Where in our organisation would persistent, reasoning agents deliver the highest leverage?
First steps by maturity level
Calculator/Assistant: Build a central knowledge infrastructure (vector DBs, document pipelines). Begin capturing usage data to identify repeatable patterns.
Analyst: Introduce tool use and reasoning chains. Establish observability for agent workflows and model quality.

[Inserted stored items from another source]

/-- What a report enters at its position. -/
theorem State.takeReport_entered (p : Fin 8) (a b c e : Rat) (s : State) :
    (s.takeReport p a b c e).casc.pReq[p] = a ∧ (s.takeReport p a b c e).casc.pMax[p] = b ∧ (s.takeReport p a b c e).casc.w[p] = c ∧
      (s.takeReport p a b c e).casc.soc[p] = e ∧ (s.takeReport p a b c e).casc.reportAt[p] = some s.now :=
  ⟨vector_set_eq _ _ _, vector_set_eq _ _ _, vector_set_eq _ _ _, vector_set_eq _ _ _, vector_set_eq _ _ _⟩

/-- Settles O41: time frames, reports and allocations, by the master's and a member's part. -/
theorem cascadeTimeReportsAndAllocation : Obligations.CascadeTimeReportsAndAllocation := by
  unfold Obligations.CascadeTimeReportsAndAllocation
  refine ⟨fun s runs ring speaks whole master => ?_, fun dst src tod arrival s up member me far mode runs own => ?_, fun s due => ?_,
    fun s due ring speaks member => ?_, fun s due ring speaks master => ?_, fun dst src a b c e s up master speaks me far => ?_,
    fun s due master stays => ?_, fun s due master demoted => ?_, fun dst src l n s up member me far from_ => ?_,
    fun dst src l n s up master me far => ?_⟩
  · exact ⟨_, congrArg Host.Outcome.next (if_pos ⟨runs, whole, ring, speaks, master⟩), rfl, rfl,
      (((KeepsBut.write_casc (l := [.casc .relay]) fun f hf _ _ => by
          cases f with
          | relay => simp at hf  | allocsAll | pReqAll | pMaxAll | wAll | socAll | reportAtAll => trivial
          | _ => exact rfl) : KeepsBut [.casc .relay] s { s with casc.relay := false }).append (State.launch_keeps _ _))⟩
  · have run : exec (.cascadeTimeReceived true dst src false false tod arrival) s =
        .next ((s.masterSeen src).cascSteer (arrival - s.twin.delay[1] * 1000000000 - (tod : Nat))) := by
      refine (congrArg Host.Outcome.next (State.cascTake_taken up (State.inRing_of_member (.inl member)) me far _)).trans
        (congrArg Host.Outcome.next ?_)
      rcases State.masterSeen_cases src s with seen | seen <;> rw [seen]
      · exact if_neg (State.followsCascade (State.not_isMaster_of_member (.inl member)) mode runs own)
      · exact if_neg (State.followsCascade (s := s.watching) (State.not_isMaster_of_member (.inl rfl))
          ((congrFun (congrFun (State.raw_congr rfl rfl rfl rfl) _) _).trans mode) runs own)
    have later := State.cascSteer_later (arrival - s.twin.delay[1] * 1000000000 - (tod : Nat)) (s.masterSeen src)
    refine ⟨_, run, ?_, ?_, State.cascSteer_cascOk _ _, ?_,
      ((State.masterSeen_keeps src s).append (State.cascSteer_keeps _ _)).weaken (by exact .check rfl)⟩
    · exact later.get (.casc .err) rfl
    · exact later.get (.casc .relay) rfl
    · have now : (s.masterSeen src).now = s.now := (s.masterSeen_keeps src).get .now rfl
      exact Ends.kept (by rw [Ends, State.arm_deadline]; exact congrArg (fun n => some (n + 10000000)) now) later rfl
  · obtain ⟨cascOk, lockRun, relay, timer⟩ := State.cascTimeGone_later s
    exact ⟨_, congrArg Host.Outcome.next (if_pos due), cascOk, lockRun, relay, State.raise_refChecked_raised _ _ _ rfl, timer,
      State.cascTimeLoss_keeps s⟩
  · exact ⟨_, (exec_positionReportSend due ring speaks).trans (congrArg Host.Outcome.next (if_neg (by simp [member]))), rfl,
      State.arm_deadline _ _ s, (s.arm_keeps _ _).append (State.launch_keeps _ _)⟩
  · obtain ⟨pReq, pMax, -, -, at_⟩ := (s.arm .cascReport 100000000).takeReport_entered s.pins.cascPos s.powerWanted s.powerMax s.chargeAbove s.shelfSoc
    exact ⟨_, (exec_positionReportSend due ring speaks).trans (congrArg Host.Outcome.next (if_pos master)), pReq, pMax, at_,
      State.arm_deadline _ _ s, (s.arm_keeps _ _).append (State.takeReport_keeps _ _ _ _ _ _)⟩
  · obtain ⟨pReq, pMax, w, soc, -⟩ := s.takeReport_entered ⟨srcPos src % 8, by omega⟩ ((real32 a).getD 0) ((real32 b).getD 0) ((real32 c).getD 0)
      ((real32 e).getD 0)
    exact ⟨_, (congrArg Host.Outcome.next (State.cascTake_taken up (State.inRing_of_isMaster master) me far _)).trans
      (congrArg Host.Outcome.next (if_pos ⟨master, speaks⟩)), pReq, pMax, w, soc, ((State.takeReport_keeps _ _ _ _ _ s).whole rfl).weaken (by exact .check rfl)⟩
  · have go : exec .allocationPeriod s = .next (s.arm .cascAlloc (s.ns 0x3010 0x0A)).allocate :=
      (congrArg Host.Outcome.next (if_neg (by simp [due, master]))).trans (congrArg Host.Outcome.next (if_neg (by simp [stays])))
    exact ⟨_, go, rfl, rfl, rfl, rfl, State.arm_deadline _ _ s, ((State.arm_keeps _ _ _).append (State.allocate_keeps _))⟩
  · have go : exec .allocationPeriod s = .next
        ((({ s with casc.st := .member, casc.demote := false } : State).disarm .cascAlloc).arm .masterLost 1000000000) :=
      (congrArg Host.Outcome.next (if_neg (by simp [due, master]))).trans (congrArg Host.Outcome.next (if_pos demoted))
    exact ⟨_, go, rfl, rfl, Stopped.kept (State.disarm_deadline _ _) (State.arm_keeps .masterLost _ _) rfl, State.arm_deadline _ _ _,
      (((KeepsBut.write_casc (l := [.casc .st, .casc .demote]) fun f hf _ _ => by
          cases f with
          | st | demote => simp at hf  | allocsAll | pReqAll | pMaxAll | wAll | socAll | reportAtAll => trivial
          | _ => exact rfl) : KeepsBut [.casc .st, .casc .demote] s { s with casc.st := .member, casc.demote := false }).append
        ((State.disarm_keeps _ _).append (State.arm_keeps _ _ _)))⟩
  · have taken := exec_allocationReceived up (State.inRing_of_member member) me far l n
    rw [State.masterSeen_of_member member from_.symm, if_neg (by simp [State.watching]), if_neg (by simp [State.watching, State.isMaster])] at taken
    exact ⟨_, taken, rfl, rfl, rfl, State.arm_deadline _ _ _, (s.watching_keeps.append ((KeepsBut.write_casc (l := [.casc .number, .casc .allocNext])
        fun f hf _ _ => by
        cases f with
        | number | allocNext => simp at hf  | allocsAll | pReqAll | pMaxAll | wAll | socAll | reportAtAll => trivial | _ => exact rfl) :
      KeepsBut [.casc .number, .casc .allocNext] s.watching { s.watching with casc.number := n, casc.allocNext := _ })).weaken (by exact .check rfl)⟩
  · have master' : s.isMaster = true := by simp [State.isMaster, master]
    have taken := exec_allocationReceived up (State.inRing_of_isMaster master') me far l n
    rw [State.masterSeen_of_isMaster master', if_pos master] at taken
    exact ⟨_, taken, rfl, rfl, master, rfl, ((KeepsBut.write_casc (l := [.casc .demote, .casc .master]) fun f hf _ _ => by
        cases f with
        | demote | master => simp at hf  | allocsAll | pReqAll | pMaxAll | wAll | socAll | reportAtAll => trivial
        | _ => exact rfl) : KeepsBut [.casc .demote, .casc .master] s
      { s with casc.demote := true, casc.master := srcPos src }).weaken (by exact .check rfl)⟩

end Sys2Proof.Machine
end

section
/-! PROOFS. Frames of the SPI port (R366 to R368). -/

namespace Sys2Proof.Machine

/-! ## A frame's header (R366, R367) -/

/-- A frame that has begun: counted. -/
def State.framed (s : State) : State := { s with net.spiFrames := bump s.net.spiFrames }

theorem State.framed_keeps (s : State) : KeepsBut [.net .spiFrames] s s.framed := (KeepsBut.write_net (l := [.net .spiFrames]) fun f hf _ _ => by
    cases f with
    | spiFrames => simp at hf  | forceAll | rwAll | sessAll | storeAll | portAll | pmAll | pmXferAll => trivial | _ => exact rfl)

theorem State.frameDone_keeps (n : Nat) (l : List Nat) (s : State) : KeepsBut [.net .spiData, .net .spiStat] s (s.frameDone n l) :=
    (KeepsBut.write_net (l := [.net .spiData, .net .spiStat]) fun f hf _ _ => by
    cases f with
    | spiData | spiStat => simp at hf  | forceAll | rwAll | sessAll | storeAll | portAll | pmAll | pmXferAll => trivial | _ => exact rfl)

theorem State.spiFrame_good {cmd : Nat} {d : List Byte} {s : State} (up : s.hostUp = true) (long : 8 ≤ d.length) (crc : frameHcrc d = true)
    (ok : frameCmdOk cmd d = true) (f : Bool → State → State) : s.spiFrame cmd d f = f s.pins.spiIrq s.framed :=
  (if_neg (by simp [up])).trans ((if_neg (Nat.not_lt.2 long)).trans ((if_neg (by simp [crc])).trans (if_neg (by simp [ok]))))

theorem State.spiFrame_wrong {cmd : Nat} {d : List Byte} {s : State} (up : s.hostUp = true) (long : 8 ≤ d.length) (crc : frameHcrc d = false)
    (f : Bool → State → State) : s.spiFrame cmd d f =
      s.framed.spiCrcError.frameDone (statWord false true false false s.pins.spiIrq {}) (List.replicate (min 16 (frameCount d)) 0) :=
  (if_neg (by simp [up])).trans ((if_neg (Nat.not_lt.2 long)).trans (if_pos (by simp [crc])))

/-! ## A wrong CRC (R367) -/

/-- A limited code that was not recorded within the last second is raised. -/
theorem State.raiseLimited_of_idle {c i : Nat} {s : State} (idle : s.running (.limit c i) = false) (v : List Nat) :
    s.raiseLimited c i v = (s.arm (.limit c i) 1000000000).raise c i v := if_neg (by simp [idle])

/-- A wrong CRC, counted. -/
def State.crcCounted (s : State) : State := { s with net.spiCrc := bump s.net.spiCrc }

theorem State.crcCounted_keeps (s : State) : KeepsBut [.net .spiCrc] s s.crcCounted := (KeepsBut.write_net (l := [.net .spiCrc]) fun f hf _ _ => by
    cases f with
    | spiCrc => simp at hf  | forceAll | rwAll | sessAll | storeAll | portAll | pmAll | pmXferAll => trivial | _ => exact rfl)

theorem State.spiCrcError_eq {s : State} (idle : s.running (.limit 0x0D0E noInst) = false) :
    s.framed.spiCrcError = (s.framed.crcCounted.arm (.limit 0x0D0E noInst) 1000000000).raise 0x0D0E noInst [] :=
  State.raiseLimited_of_idle (s := s.framed.crcCounted) idle []

/-- What a frame with a wrong CRC does: it is counted, its code is recorded, and the frame ends. -/
theorem State.spiCrcError_done {s : State} (idle : s.running (.limit 0x0D0E noInst) = false) (n : Nat) (l : List Nat) :
    (s.framed.spiCrcError.frameDone n l).net.spiCrc = bump s.net.spiCrc ∧ Raised 0x0D0E noInst [] s (s.framed.spiCrcError.frameDone n l) ∧
      KeepsBut (([.net .spiFrames, .net .spiCrc, .timer (.limit 0x0D0E noInst), .net .spiData, .net .spiStat] : List Part) ++ Part.raised) s
        (s.framed.spiCrcError.frameDone n l) := by
  rw [State.spiCrcError_eq idle]
  have raised : Raised 0x0D0E noInst [] s ((s.framed.crcCounted.arm (.limit 0x0D0E noInst) 1000000000).raise 0x0D0E noInst []) :=
    State.raise_raised _ _ _ (by rfl)
  have later := (State.arm_keeps (.limit 0x0D0E noInst) 1000000000 s.framed.crcCounted).append
    ((State.raise_keepsBut 0x0D0E noInst [] _).append (State.frameDone_keeps n l _))
  exact ⟨later.get (.net .spiCrc) rfl, raised.keep rfl rfl, (s.framed_keeps.append (s.framed.crcCounted_keeps.append later)).weaken (by exact .check rfl)⟩

/-! ## The words of a frame (R368) -/

theorem within_iff {a lo hi : Nat} : within a lo hi = true ↔ lo ≤ a ∧ a < hi := decide_eq_true_iff

theorem State.hostRead_user {a : Nat} (word : a % 4 = 0) (low : userBase ≤ a) (high : a < userEnd) {s : State} (good : s.mem.badWords = []) :
    s.hostRead a = (.ok (readWord s.mem.user a), s) := by
  have free : s.memRead a (fun s => (.ok (readWord s.mem.user a), s)) = (.ok (readWord s.mem.user a), s) := if_neg (by simp [good])
  have area := within_iff.2 ⟨low, high⟩
  rw [userBase] at low
  rw [userEnd] at high
  rw [State.hostRead, if_neg (by omega), if_neg (by rw [within_iff]; omega), if_neg (by rw [within_iff]; omega), if_neg (by rw [within_iff]; omega),
    if_neg (by rw [within_iff]; omega), if_pos area, free]

theorem State.hostRead_outside {a : Nat} (high : 0x50000000 ≤ a) (s : State) : s.hostRead a = (.denied, s) := by
  have outside {lo hi : Nat} (h : hi ≤ 0x50000000) : ¬ within a lo hi = true := by rw [within_iff]; omega
  have diag : ¬ diagBlock a = true := by simp [diagBlock, outside]
  by_cases word : a % 4 = 0
  · rw [State.hostRead, if_neg (by omega), if_neg (outside (by omega)), if_neg (outside (by omega)), if_neg (outside (by omega)),
      if_neg (outside (by omega)), if_neg (outside (by rw [userEnd]; omega)), if_neg (outside (by omega)), dif_neg (by omega),
      if_neg (outside (by omega)), if_neg (outside (by omega)), if_neg (outside (by omega)), if_neg (outside (by omega)),
      if_neg (outside (by omega)), if_neg diag]
  · exact if_pos word

/-- Words that all read with data, and without an effect. -/
theorem State.readWords_ok {a : Nat} {s : State} {v : Nat → Nat} : ∀ n : Nat, (∀ k < n, s.hostRead (a + 4 * k) = (.ok (v k), s)) →
    s.readWords a n = ({ words := (List.range n).map v }, s)
  | 0, _ => rfl
  | n + 1, h => by
    have ih := State.readWords_ok n fun k hk => h k (by omega)
    unfold State.readWords at ih ⊢
    rw [List.range_succ, List.foldl_append, ih]
    simp [h n (by omega), FrameResult.note]

theorem State.spiReadWords_user {d : List Byte} {irq : Bool} {s : State} (long : 12 + 4 * frameCount d ≤ d.length) (word : frameAddr d % 4 = 0)
    (low : userBase ≤ frameAddr d) (high : frameAddr d + 4 * frameCount d ≤ userEnd) (good : s.mem.badWords = []) :
    s.spiReadWords d irq = s.frameDone (statWord true false false false irq {})
      ((List.range (frameCount d)).map fun k => readWord s.mem.user (frameAddr d + 4 * k)) := by
  have all : min (frameCount d) ((d.length - 12 + 3) / 4) = frameCount d := by omega
  have read := State.readWords_ok (a := frameAddr d) (s := s) (v := fun k => readWord s.mem.user (frameAddr d + 4 * k)) (frameCount d)
    fun k hk => State.hostRead_user (by omega) (by omega) (by omega) good
  unfold State.spiReadWords
  simp only [all, read]
  rfl

theorem State.spiReadWords_outside {d : List Byte} {irq : Bool} {s : State} (one : frameCount d = 1) (long : 16 ≤ d.length)
    (high : 0x50000000 ≤ frameAddr d) :
    s.spiReadWords d irq = s.frameDone (statWord false false false false irq { denied := true, first := some 0 }) [0] := by
  have all : min 1 ((d.length - 12 + 3) / 4) = 1 := by omega
  have read : s.readWords (frameAddr d) 1 = ({ words := [0], denied := true, first := some 0 }, s) := by
    simp [State.readWords, State.hostRead_outside high, FrameResult.note]
  unfold State.spiReadWords
  simp only [one, all, read]
  rfl

theorem State.spiWriteWords_data0 {d : List Byte} {irq : Bool} {s : State} (one : frameCount d = 1) (long : 14 ≤ d.length)
    (crc : crc16 ((d.drop 8).take 4) = leValue ((d.drop 12).take 2)) (at_ : frameAddr d = 0x4000400C) :
    s.spiWriteWords d irq = ({ s with mem.nvData0 := BitVec.ofNat 32 (leValue ((d.drop 8).take 4)) } : State).frameDone
      (statWord true false false false irq {}) [] := by
  have write := State.hostWrite_nvc (off := 0x00C) rfl (by omega) (leValue ((d.drop 8).take 4)) s
  have words : s.writeWords 0x4000400C [leValue ((d.drop 8).take 4)] =
      ({ words := [0] }, { s with mem.nvData0 := BitVec.ofNat 32 (leValue ((d.drop 8).take 4)) }) := by
    simp only [State.writeWords, List.length_singleton, List.range_one, List.foldl_cons, List.foldl_nil]
    exact Prod.ext rfl write
  unfold State.spiWriteWords
  simp only [one, frameWords, at_, List.range_one, List.map_cons, List.map_nil, words]
  rw [if_neg (by omega), if_neg (by simp [crc])]
  rfl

Collaborator/Colleague: Formalise memory, governance, and agent lifecycles. Align incentives and metrics to support human–AI collaboration.
Why act now?
The window for strategic differentiation is shrinking. Foundation models are commoditising. What will remain defensible is how you orchestrate them: the workflows, the knowledge, the decisions.
You don’t need to build everything at once. But you do need to start with intent. You need to design for the organisation you want to become.